Они поднялись разом, выпили и разом стукнули лафитниками о стол.
— Так вот, видишь, — сказал Даурен, — и не поймешь толком, что такое хорошо, что такое плохо. Приходится и тут прибегать к теории моральной относительности. То есть, кто как чувствует. Для меня вот, например, счастье было пойти добровольцем, а для того, кто меня провожал да на дорогу посошок поднимал, — счастье было остаться! Ух, много он мне, сволочь, крови попортил! Да и сейчас... — Даурен вдруг закашлялся и быстро сказал:
— Ну, еще, что ли, по одной?
Жариков мельком поглядел на Даурена и молча налил по стопке, но пить не стал, а спросил:
— Ну и что он сейчас? Ты что не договорил?
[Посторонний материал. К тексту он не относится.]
-- ==== Sys2Proof/Certificates/Slice0/Obligations.lean ====
section
/-!
DEFINITION. The statements for the provers, from the numbered rules of the manual.
-/
open Sys2Proof Sys2Proof.Machine


/-- Decode and encode agree (R10 to R27): no bit of an operand is dropped, for any of the 267 instructions that have a word. -/
def Obligations.EncodingRoundTrip : Prop :=
  ∀ (i : Instr) (w : Nat), wellFormed i = true → encode i = some w →
    w < 2 ^ 32 ∧ if i.isElement then decodeElement w = .ok i else decodeControl w = .ok i

/-- The other direction (R15, R23): a set bit in a reserved or unused field is never ignored. -/
def Obligations.DecodingIsExact : Prop :=
  ∀ (w : Nat) (i : Instr), w < 2 ^ 32 →
    (decodeControl w = .ok i → wellFormed i = true ∧ i.isElement = false ∧ encode i = some w) ∧
    (decodeElement w = .ok i → wellFormed i = true ∧ i.isElement = true ∧ encode i = some w)

/-- The worked encodings of the manual, one for each format. -/
def Obligations.ManualWords : Prop :=
  (decodeControl 0x04310500).toOption = some (.add 3 4 5) ∧
  (decodeControl 0x4473FFFD).toOption = some (.br 7 .nez 0x1FFFD#17) ∧
  (decodeControl 0x84854BA3).toOption = some (.vfma 4 5 (.s 9) 3 2) ∧
  (decodeControl 0x18826003).toOption = some (.srai 8 9 3#6) ∧
  (decodeControl 0x2C312003).toOption = some (.ld 3 4 .s32 3#11) ∧
  (decodeControl 0x58001006).toOption = some (.loopi 0 4#15 3#9) ∧
  (decodeControl 0x5C700801).toOption = some (.repi 7 8#12) ∧
  (decodeControl 0x38028703).toOption = some (.stx 0 10 7 .b8) ∧
  (decodeControl 0x60614003).toOption = some (.jtab 6 5 3#14) ∧
  (decodeControl 0x64000000).toOption = some .nop ∧
  (decodeControl 0x50000002).toOption = some .ret ∧
  (decodeControl 0xE8002A00).toOption = some (.trap 42#12)

/-- Such a word changes nothing but what the trap's entry changes (R15, R58). -/
def Obligations.UnassignedMajorsIllegal : Prop :=
  (∀ w : Nat, w < 2 ^ 32 →
    (w / 2 ^ 26 = 0 ∨ (0x1A ≤ w / 2 ^ 26 ∧ w / 2 ^ 26 ≤ 0x1F) ∨ (0x2A ≤ w / 2 ^ 26 ∧ w / 2 ^ 26 ≤ 0x2F) ∨ 0x3C ≤ w / 2 ^ 26) →
    ∃ r, decodeControl w = .error r) ∧
  ∀ (s : State) (w : BitVec 32), exec (.illegalInstruction w) s = .next (s.enter s.cur ⟨.illegal, 0, 0, 0, [], none⟩)

/-- What a step adds around `exec`: the cycle that passes, the turn taken from the agenda, the fetch (R10, R35, R43). -/
def Obligations.StepRunsTheDecodedInstruction : Prop :=
  (∀ (s : State) (s2 : State) (w : BitVec 32),
    let s0 := (s.tick 1).updHart s.cur fun x => { x with late := s.me.late }
    s.turns = [] → s0.cur = s.cur → s0.me.run = .running → s0.throttled s0.myself s0.ctx.cont.launch 0 = false → s0.ctx.pend = [] →
    s0.ctx.rep.active = false → s0.fetch s0.cur s0.pc = (s2, .ok w) → s2.ctx.replay = [] → s2.ctx.bad = [] →
    (∀ i, decodeControl w.toNat = .ok i → step s = exec i s2) ∧
    (∀ r, decodeControl w.toNat = .error r → step s = exec (.illegalInstruction w) s2)) ∧
  (∀ (s s1 : State) (a : Acc), s.me.late = false → s.check s.die s.me.asid.toNat s.me.pl .fetch s.pc 4 = (s1, .ok a) →
    let s2 := s1.touch a.pa 4
    s2.broken a.pa = false → s.fetch s.cur s.pc = (s2, .ok (BitVec.ofNat 32 (s2.valueAt a.pa 4)))) ∧
  (∀ (s : State) (u : UnitRef) (rest : List Turn) (w : BitVec 32) (i : Instr),
    s.turns = .unit u :: rest →
    let s0 := { ({ s with turns := rest } : State).tick 1 with focus := u }
    s0.slotWord u = some w → decodeElement w.toNat = .ok i → step s = exec i s0) ∧
  (∀ (s : State) (e : Instr) (rest : List Turn), s.turns = .event e :: rest → isEvent e = true →
    step s = exec e (({ s with turns := rest } : State).tick 1))

/-- R36, the functions that need no rule of their own: results and frame. R36: the results said by arithmetic and by bits, not by the shifts the meanings use. -/
def Obligations.AluResults : Prop :=
  (∀ (s : State) (d a b : SReg),
    let x := s.rd a
    let y := s.rd b
    s.Yields (.add d a b) d (BitVec.ofNat 64 (x.toNat + y.toNat)) ∧
    s.Yields (.sub d a b) d (BitVec.ofInt 64 (x.toNat - y.toNat)) ∧
    s.Yields (.and d a b) d (x &&& y) ∧
    s.Yields (.or d a b) d (x ||| y) ∧
    s.Yields (.xor d a b) d (x ^^^ y) ∧
    s.Yields (.andn d a b) d (x &&& ~~~y) ∧
    s.Yields (.mul d a b) d (BitVec.ofNat 64 (x.toNat * y.toNat)) ∧
    s.Yields (.min d a b) d (BitVec.ofInt 64 (min x.toInt y.toInt)) ∧
    s.Yields (.max d a b) d (BitVec.ofInt 64 (max x.toInt y.toInt)) ∧
    s.Yields (.minz d a b) d (BitVec.ofNat 64 (min x.toNat y.toNat)) ∧
    s.Yields (.maxz d a b) d (BitVec.ofNat 64 (max x.toNat y.toNat)) ∧
    s.Yields (.slt d a b) d (if x.toInt < y.toInt then 1 else 0) ∧
    s.Yields (.sltz d a b) d (if x.toNat < y.toNat then 1 else 0) ∧
    s.Yields (.seq d a b) d (if x = y then 1 else 0)) ∧
  ∀ (s : State) (d a b : SReg),
    let x := s.rd a
    let y := s.rd b
    let k := y.toNat % 64
    s.Yields (.shl d a b) d (BitVec.ofNat 64 (x.toNat * 2 ^ k)) ∧
    s.Yields (.shr d a b) d (BitVec.ofNat 64 (x.toNat / 2 ^ k)) ∧
    s.Yields (.sra d a b) d (BitVec.ofInt 64 (x.toInt / 2 ^ k)) ∧
    s.Yields (.ror d a b) d ((x >>> k) ||| (x <<< (64 - k))) ∧
    s.Yields (.mulh d a b) d (((x.signExtend 128 * y.signExtend 128) >>> 64).setWidth 64) ∧
    s.Yields (.mulhz d a b) d (((x.zeroExtend 128 * y.zeroExtend 128) >>> 64).setWidth 64) ∧
    (∃ n, n ≤ 64 ∧ x.toNat < 2 ^ (64 - n) ∧ (n < 64 → 2 ^ (63 - n) ≤ x.toNat) ∧ s.Yields (.clz d a) d (BitVec.ofNat 64 n)) ∧
    (∃ n, (n = 64 ↔ x = 0) ∧ n ≤ 64 ∧ 2 ^ n ∣ x.toNat ∧ (n < 64 → ¬ 2 ^ (n + 1) ∣ x.toNat) ∧ s.Yields (.ctz d a) d (BitVec.ofNat 64 n)) ∧
    s.Yields (.popc d a) d (BitVec.ofNat 64 ((List.range 64).countP fun i => x.toNat.testBit i))

/-- R37: the frame of a division by zero is taken from the state with DZ set. -/
def Obligations.Divisions : Prop :=
  ∀ (s : State) (d a b : SReg),
    let x := s.rd a
    let y := s.rd b
    (y ≠ 0 →
      s.Yields (.div d a b) d (BitVec.ofInt 64 (x.toInt.tdiv y.toInt)) ∧
      s.Yields (.rem d a b) d (BitVec.ofInt 64 (x.toInt - x.toInt.tdiv y.toInt * y.toInt)) ∧
      s.Yields (.divz d a b) d (BitVec.ofNat 64 (x.toNat / y.toNat)) ∧
      s.Yields (.remz d a b) d (BitVec.ofNat 64 (x.toNat - x.toNat / y.toNat * y.toNat))) ∧
    (x = 0x8000000000000000#64 → y = 0xFFFFFFFFFFFFFFFF#64 → s.Yields (.div d a b) d x ∧ s.Yields (.rem d a b) d 0) ∧
    (y = 0 → ∀ i q, (i, q) ∈ [(Instr.div d a b, 0xFFFFFFFFFFFFFFFF#64), (.divz d a b, 0xFFFFFFFFFFFFFFFF#64), (.rem d a b, x), (.remz d a b, x)] →
      ∃ t, exec i s = .next t ∧ t.ctx.dz = true ∧ (s.updCtx fun c => { c with dz := true }).Computes t d q)

/-- R38 bit by bit. -/
def Obligations.BitFieldsAndConditionalMove : Prop :=
  ∀ (s : State) (d a b : SReg),
    let y := s.rd b
    let pos := y.toNat % 64
    let len := if y.toNat / 256 % 64 = 0 then 64 else y.toNat / 256 % 64
    (∃ v, s.Yields (.bext d a b) d v ∧
      ∀ i, i < 64 → v.getLsbD i = (decide (i < len) && (s.rd a).getLsbD (pos + i))) ∧
    (∃ v, s.Yields (.bins d a b) d v ∧
      ∀ i, i < 64 → v.getLsbD i = if pos ≤ i ∧ i < pos + len then (s.rd a).getLsbD (i - pos) else (s.rd d).getLsbD i) ∧
    s.Yields (.selnz d a b) d (if y ≠ 0 then s.rd a else s.rd d)

/-- R39, R44, R57: results over the integers, and frame. -/
def Obligations.ImmediateResults : Prop :=
  ∀ (s : State) (d a : SReg) (i : BitVec 14) (n : BitVec 6) (u : BitVec 20),
    let x := s.rd a
    s.Yields (.addi d a i) d (BitVec.ofInt 64 (x.toInt + i.toInt)) ∧
    s.Yields (.andi d a i) d (BitVec.ofNat 64 (x.toNat &&& i.toNat)) ∧
    s.Yields (.ori d a i) d (x ||| BitVec.ofInt 64 i.toInt) ∧
    s.Yields (.xori d a i) d (x ^^^ BitVec.ofInt 64 i.toInt) ∧
    s.Yields (.shli d a n) d (BitVec.ofNat 64 (x.toNat * 2 ^ n.toNat)) ∧
    s.Yields (.shri d a n) d (BitVec.ofNat 64 (x.toNat / 2 ^ n.toNat)) ∧
    s.Yields (.srai d a n) d (BitVec.ofInt 64 (x.toInt / 2 ^ n.toNat)) ∧
    s.Yields (.rori d a n) d ((x >>> n.toNat) ||| (x <<< (64 - n.toNat))) ∧
    s.Yields (.slti d a i) d (if x.toInt < i.toInt then 1 else 0) ∧
    s.Yields (.sltzi d a i) d (if x.toNat < i.toNat then 1 else 0) ∧
    s.Yields (.lui d u) d (BitVec.ofInt 64 (u.toInt * 4096)) ∧
    s.Yields (.auipc d u) d (BitVec.ofInt 64 (s.pc.toInt + u.toInt * 4096)) ∧
    s.Yields (.lea d a i) d (BitVec.ofInt 64 (x.toInt + i.toInt * 64)) ∧
    ∃ t, exec .nop s = .next t ∧ s.Idles t

/-- R49, R50 and R52: what every instruction that completes does to the pc, the two loops and the repeat. -/
def Obligations.CompletionAndLoopBack : Prop :=
  ∀ c : Ctx,
    let at0 := c.loop0.active = true ∧ c.loop0.stop = c.pc
    let at1 := c.loop1.active = true ∧ c.loop1.stop = c.pc
    let d := c.finish
    (c.rep.active = false → ¬ at0 → ¬ at1 →
      d.pc = c.pc + 4 ∧ d.lc0 = c.lc0 ∧ d.lc1 = c.lc1 ∧ d.loop0 = c.loop0 ∧ d.loop1 = c.loop1 ∧ d.rep = c.rep) ∧
    (c.rep.active = false → at0 → (¬ at1 ∨ c.last1 = false) → 1 < c.lc0.toNat →
      d.pc = c.loop0.start ∧ d.lc0 = c.lc0 - 1 ∧ d.lc1 = c.lc1 ∧ d.loop0 = c.loop0 ∧ d.loop1 = c.loop1) ∧
    (c.rep.active = false → at1 → (¬ at0 ∨ c.last1 = true) → 1 < c.lc1.toNat →
      d.pc = c.loop1.start ∧ d.lc1 = c.lc1 - 1 ∧ d.lc0 = c.lc0 ∧ d.loop0 = c.loop0 ∧ d.loop1 = c.loop1) ∧
    (c.rep.active = false → at0 → ¬ at1 → c.lc0.toNat ≤ 1 →
      d.pc = c.pc + 4 ∧ d.lc0 = 0 ∧ d.loop0 = { c.loop0 with active := false } ∧ d.lc1 = c.lc1 ∧ d.loop1 = c.loop1) ∧
    (c.rep.active = false → at1 → ¬ at0 → c.lc1.toNat ≤ 1 →
      d.pc = c.pc + 4 ∧ d.lc1 = 0 ∧ d.loop1 = { c.loop1 with active := false } ∧ d.lc0 = c.lc0 ∧ d.loop0 = c.loop0) ∧
    (c.rep.active = false → at0 → at1 → c.last1 = false → c.lc0.toNat ≤ 1 → 1 < c.lc1.toNat →
      d.pc = c.loop1.start ∧ d.lc0 = 0 ∧ d.loop0 = { c.loop0 with active := false } ∧ d.lc1 = c.lc1 - 1 ∧ d.loop1 = c.loop1) ∧
    (c.rep.active = false → at0 → at1 → c.last1 = true → c.lc1.toNat ≤ 1 → 1 < c.lc0.toNat →
      d.pc = c.loop0.start ∧ d.lc1 = 0 ∧ d.loop1 = { c.loop1 with active := false } ∧ d.lc0 = c.lc0 - 1 ∧ d.loop0 = c.loop0) ∧
    (c.rep.active = false → at0 → at1 → c.lc0.toNat ≤ 1 → c.lc1.toNat ≤ 1 →
      d.pc = c.pc + 4 ∧ d.lc0 = 0 ∧ d.lc1 = 0 ∧ d.loop0.active = false ∧ d.loop1.active = false) ∧
    (c.rep.active = true → 1 < c.rep.left.toNat →
      d.rep = { c.rep with next := c.rep.next + 1, left := c.rep.left - 1 } ∧ d.pc = c.pc ∧ d.lc0 = c.lc0 ∧ d.lc1 = c.lc1 ∧
        d.loop0 = c.loop0 ∧ d.loop1 = c.loop1) ∧
    (c.rep.active = true → c.rep.left.toNat ≤ 1 →
      d = ({ c with rep := { c.rep with active := false, left := 0, next := c.rep.next + 1 } } : Ctx).finish)

/-- R40 to R43: what `readBytes` gives is the subject of the next statement. -/
def Obligations.LoadResults : Prop :=
  ∀ (s s1 : State) (d a b : SReg) (z : LdSize) (o : BitVec 11) (i : Instr) (va : Word) (acc : Acc),
    let n := LdBytes z
    ((i, va) = (Instr.ld d a z o, s.rd a + BitVec.ofInt 64 (o.toInt * n)) ∨ (i, va) = (Instr.ldx d a b z, s.rd a + s.rd b * BitVec.ofNat 64 n)) →
    s.me.late = false → va.toNat % n = 0 → s.check s.die s.me.asid.toNat s.me.pl .load va n = (s1, .ok acc) →
    let s2 := if s1.hitsL1 acc then s1 else s1.arrive acc.pa n
    (s1.hitsL1 acc = true ∨ s1.portHeld s1.myself s1.ctx.cont.launch acc.pa = false ∧ s2.broken acc.pa = false) →
    let v := leValue (s2.readBytes acc n).1
    let x : Int := if z = .s8 ∨ z = .s16 ∨ z = .s32 then signed (8 * n) v else v
    ∃ t, exec i s = .next t ∧
      t.rd d = (if d = 0 then 0 else BitVec.ofInt 64 x) ∧ (∀ r, r ≠ d → t.rd r = s.rd r) ∧
      s.Accesses t (fun old new => { new with s := old.s }) ∧ (s.unpaired acc.pa n → s.SameMem t)

/-- R42, R43 and R309: L1 and the home slice. R45. -/
def Obligations.LoadedBytesAndPrefetch : Prop :=
  (∀ (s : State) (a : Acc) (n : Nat), s.ownStores = [] → a.pa % 64 + n ≤ 64 →
    let r := s.readBytes a n
    (∀ x, a.cached = true → (s.l1Of (hartCore s.cur)).find? (fun y => y.1 == a.pa / 64) = some x →
      r.1 = slice (lineBytes x.2) (a.pa % 64) n ∧ r.2 = s) ∧
    (a.cached = true → (s.l1Of (hartCore s.cur)).find? (fun y => y.1 == a.pa / 64) = none →
      r.1 = s.bytesAt a.pa n ∧ s.SameMem r.2 ∧
        (r.2.l1Of (hartCore s.cur)).find? (fun y => y.1 == a.pa / 64) = some (a.pa / 64, lineOf (s.bytesAt (a.pa / 64 * 64) 64))) ∧
    (a.cached = false → r.1 = (s.arrive a.pa n).bytesAt a.pa n ∧ r.2.mem = (s.arrive a.pa n).mem ∧ r.2.l1 = (s.arrive a.pa n).l1) ∧
    (s.me.late = false → s.arrive a.pa n = s.touch a.pa n)) ∧
  ∀ (s : State) (a : SReg) (i : BitVec 14), ∃ t, exec (.pfch a i) s = .next t ∧ t.cur = s.cur ∧ s.ctx.Steps t.ctx ∧
    t.ctx.still = s.ctx.still ∧ s.SameHartRegs t ∧ t.me.run = s.me.run ∧ s.SameOthers t ∧ s.SameMem t

/-- R40 to R42, R309, R321: the address written is the one that the check of R41 gives. That a store may be left in flight is log entry 11
(DEDUCED), that a throttle holds it at its port entry 50; R115's protected bytes and R304's and R352's lines are AccessChecks'. -/
def Obligations.StoreResults : Prop :=
  ∀ (s s1 : State) (d a b : SReg) (z : StSize) (o : BitVec 11) (i : Instr) (va : Word) (acc : Acc),
    let n := StBytes z
    ((i, va) = (Instr.st d a z o, s.rd a + BitVec.ofInt 64 (o.toInt * n)) ∨ (i, va) = (Instr.stx d a b z, s.rd a + s.rd b * BitVec.ofNat 64 n)) →
    va.toNat % n = 0 → s.check s.die s.me.asid.toNat s.me.pl .store va n = (s1, .ok acc) →
    (∀ q ∈ acc.pas, s1.protectedAt q n = false ∧ s1.stopped q = false ∧ q / 64 ∉ s1.poison ∧ s1.portHeld s1.myself s1.ctx.cont.launch q = false ∧ s.unpaired q n) →
    (s.me.late = false → s.calm →
      ∃ t, exec i s = .next t ∧ s.Accesses t (fun _ new => new) ∧
        (∀ q ∈ acc.pas, ∀ k, k < n → Memory.get t.mem (q + k) = BitVec.ofNat 8 ((s.rd d).toNat / 256 ^ k)) ∧
        ∀ x, (∀ q ∈ acc.pas, x < q ∨ q + n ≤ x) → Memory.get t.mem x = Memory.get s.mem x) ∧
    (s.me.late = true →
      ∃ t, exec i s = .next t ∧ s.Accesses t (fun old new => { new with stores := old.stores }) ∧ s.SameMem t ∧
        t.ctx.stores = s.ctx.stores ++ [{ pas := acc.pas, bytes := leBytes n (s.rd d).toNat, va := va }])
Даурен поднял свою стопку и, сердито глядя на Жарикова, сказал:
— Да и сейчас, говорю, такие, как он, попадаются, — он поставил стопку на стол. — Что-то больше не идет! Нет, моя судьба, товарищ генерал, очень ровно сначала шла. Без сучка и задоринки. Учился я в нашем ауле, и не миновать бы мне медресе, если бы не Октябрьская! Февраль-то ничего почти не изменил! Как колотил нас мулла, так и продолжал лупить по плечам линейкой. А мне от него особенно доставалось. Я в те дни ему калоши гвоздем прибил к полу. А они у него хорошие были, азиатские, с эдакими носками. Как он их надел, так и растянулся. — Жариков довольно захохотал. Рассмеялся и Даурен. — Да за такое художество он меня в угол на колени поставил на всю неделю, а в руки дал по кирпичу. Держи на вытянутых и не опускай, как опустишь — он тебя линейкой. Это тебе, брат, не смех! Ну тут и ударили события. Занятий нет, приехал богатый купец — гуртоправ, собрал джигитов — и в степь. И наш учитель с ними. Больше я его не видел. Ну, а недели через две и я очутился в городе. Отец поехал узнавать, как и что, и меня с собой захватил. Мало ли на что парень понадобится. За лошадьми поглядеть, сбегать куда, то да се. А там в это время какая-то рисовальная студия возникла! Тогда, генерал, беда сколько этих студий возникало. И пластической гимнастики, и археологии, и изготовки шляп, и клуб анархистов и еще черт знает что! А я тогда бойко рисовал! Вот увидел мои рисунки сын хозяина трактира, где мы остановились, и свел в эту школу. А там заправляет учитель рисования женской гимназии — такой бойкий старичок. Он потом стал заслуженным художником республики. Посмотрел рисунки, похлопал по плечу: «Ну, говорит, будешь казахским Венециановым?».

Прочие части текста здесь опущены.